# Green Hulk Taiwan Bees??



## mr_bako (Dec 23, 2010)

I wrongfully borrowed this image off of google.
I do not own this image but I was curious to know

Does anyone want these?


----------



## eatmysox (Jul 24, 2012)

I do!! 

Sent from my Nexus 4 using Tapatalk 4


----------



## bettaforu (Sep 6, 2009)

I had a couple of these last year, but they eventually turned black/white.

Not sure if they are stable yet....nice looking color, but its a hit or a miss if your offspring will look the same or retain the deep greenish hue. 

You can always get some in and see if your can selectively breed the color!


----------



## mr_bako (Dec 23, 2010)

*Green Hulks ARE COMING!*



bettaforu said:


> I had a couple of these last year, but they eventually turned black/white.
> 
> Not sure if they are stable yet....nice looking color, but its a hit or a miss if your offspring will look the same or retain the deep greenish hue.
> 
> You can always get some in and see if your can selectively breed the color!


Anyways, I like them enough I am bringing them in. 
*Only 25 *will be available as breeder has very limited supplies.

quote from supplier.
"stability of the color is almost stable"

There are greenish, brownish, blackish offsprings.  
its up to you to piss them off and incredible hulk them!


----------



## Bigdaddyo (Jan 23, 2010)

When are you getting these?


----------



## mr_bako (Dec 23, 2010)

*Date*



Bigdaddyo said:


> When are you getting these?


Should be ready to go home this coming weekend!


----------



## bettaforu (Sep 6, 2009)

here is pic of my green hulk.

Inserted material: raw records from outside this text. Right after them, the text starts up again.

-- ==== Sys2Proof/Tests/Slice0.lean ====
section
/-! SUPPORT. Tests/Slice0.lean: decoding from written-out units, the WellFormed smoke test, one step of each instruction, and a
witness for the hypotheses of each statement. Expected values come from the tables and worked examples of spec/ (30_encoding.md,
95_test_vectors.md), named at each test. -/

namespace Sys2Proof.Tests

open Sys2Proof Sys2Proof.Machine

/-! ### Decoding (30_encoding.md R82 to R84, R89 to R91; opcode_table.json) -/

theorem test_decode_commands :
    decode Params.standard (.cmd 0x00000001#32) = .ok .clear ∧ decode Params.standard (.cmd 0x00000002#32) = .ok .build
    ∧ decode Params.standard (.cmd 0x00000003#32) = .ok .save ∧ decode Params.standard (.cmd 0x00000004#32) = .ok .load
    ∧ decode Params.standard (.cmd 0x00000005#32) = .ok .decode := by decide

theorem test_decode_reserved_commands :
    decode Params.standard (.cmd 0x00000000#32) = .error .reservedCommand
    ∧ decode Params.standard (.cmd 0x00000006#32) = .error .reservedCommand
    ∧ decode Params.standard (.cmd 0xFFFFFFFF#32) = .error .reservedCommand
    ∧ decode { nodeCap := 512, hasBuilder := false } (.cmd 0x00000002#32) = .error .reservedCommand := by decide

theorem test_decode_bits :
    decode Params.standard (.bit false) = .ok .left ∧ decode Params.standard (.bit true) = .ok .right := by decide

theorem test_decode_symbol_line :
    [0x30#8, 0x31#8, 0x32#8, 0x33#8, 0x34#8, 0x35#8, 0x36#8, 0x37#8, 0x38#8, 0x39#8, 0x0A#8].map
        (fun ch => (decode Params.standard (.textSym ch)).toOption)
      = [some .symDigit0, some .symDigit1, some .symDigit2, some .symDigit3, some .symDigit4, some .symDigit5,
          some .symDigit6, some .symDigit7, some .symDigit8, some .symDigit9, some .symEol] := by decide

theorem test_decode_code_line :
    [0x30#8, 0x31#8, 0x0A#8].map (fun ch => (decode Params.standard (.textCode ch)).toOption)
      = [some .code0, some .code1, some .codeEol] := by decide

/-- R91: CR, `'+'`, space, `0xFF` on a symbol line; CR, `'2'`, space on a code line. -/
theorem test_decode_bad_bytes :
    (∀ ch ∈ [0x0D#8, 0x2B#8, 0x20#8, 0xFF#8, 0x2F#8, 0x3A#8],
      decode Params.standard (.textSym ch) = .error .badSymbolByte)
    ∧ (∀ ch ∈ [0x0D#8, 0x32#8, 0x20#8, 0x2F#8], decode Params.standard (.textCode ch) = .error .badCodeByte) := by decide

theorem test_table_words :
    decodeTableWord 32 4 = some .load ∧ decodeTableWord 8 0 = some .left ∧ decodeTableWord 8 1 = some .right
    ∧ decodeTableWord 1 1 = some .right ∧ decodeTableWord 8 0x37 = some .symDigit7
    ∧ decodeTableWord 8 0x0A = some .symEol ∧ decodeTableWord 32 6 = none := by decide

/-! ### WellFormed: each check refuses an ill-formed term -/

theorem test_build_without_builder_is_ill_formed :
    Instr.build.wellFormed { nodeCap := 512, hasBuilder := false } = false
    ∧ Instr.build.wellFormed Params.standard = true := by decide

theorem test_illegal_parameters :
    Params.legal { nodeCap := 0, hasBuilder := false } = false ∧ Params.legal { nodeCap := 510, hasBuilder := true } = false
    ∧ Params.legal { nodeCap := 511, hasBuilder := true } = true ∧ Params.legal { nodeCap := 1, hasBuilder := false } = true
    ∧ Params.standard.legal = true := by decide

/-- R6, R7: `IDX_W` of the default and of small stores. -/
theorem test_index_width :
    Params.standard.idxW = 9 ∧ ({ nodeCap := 1, hasBuilder := false } : Params).idxW = 1
    ∧ ({ nodeCap := 5, hasBuilder := false } : Params).idxW = 3 := by decide

/-! ### Small states -/

/-- The next state of a result. -/
def nextOf (r : Result) : Option State :=
  match r with
  | .next t => some t
  | _ => none

/-- The tree of 43_decode.md R185's example: 65 at `0`, 66 at `1`. -/
def twoLeaf : State :=
  { State.reset with
      nodes := [(0, NodeRec.internalOf 1 2 0#40), (1, NodeRec.leafOf 65#8 0#40), (2, NodeRec.leafOf 66#8 0#40)]
      rootValid := true, nextFree := 3 }

/-- The single-leaf tree 120 (95_test_vectors.md V20 d). -/
def oneLeaf : State :=
  { State.reset with nodes := [(0, NodeRec.leafOf 120#8 0#40)], rootValid := true, nextFree := 1 }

I ended up with 2 of them, but as I mentioned and experienced by others, they turn black after maturity.

Maybe you will have more luck with yours...just pick the brightest green color of male and female and try to breed them. That way you might luck out and get a more clear green coloration in the next generation.

They still don't know why this green color happens.


----------



## mr_bako (Dec 23, 2010)

*why is it green?*



bettaforu said:


> They still don't know why this green color happens.


So, the green color happens because there is a low density in the black/blue hues coloration in the shell.

This low density of color is actually caused by the thinning of the shell in the BKK making it look Green.

So in breeding these green hulks you are actually looking to stabilize the green by breeding bkk with ultra thin shells


----------



## chance (Mar 12, 2013)

Price of these bad boys?


----------



## mr_bako (Dec 23, 2010)

*green hulk prices*

*green hulks are $45.99 ea

or $39.99ea for 3 or more!*


----------



## chance (Mar 12, 2013)

$30.99 5 or more on website? If so anyone want to split the gb


----------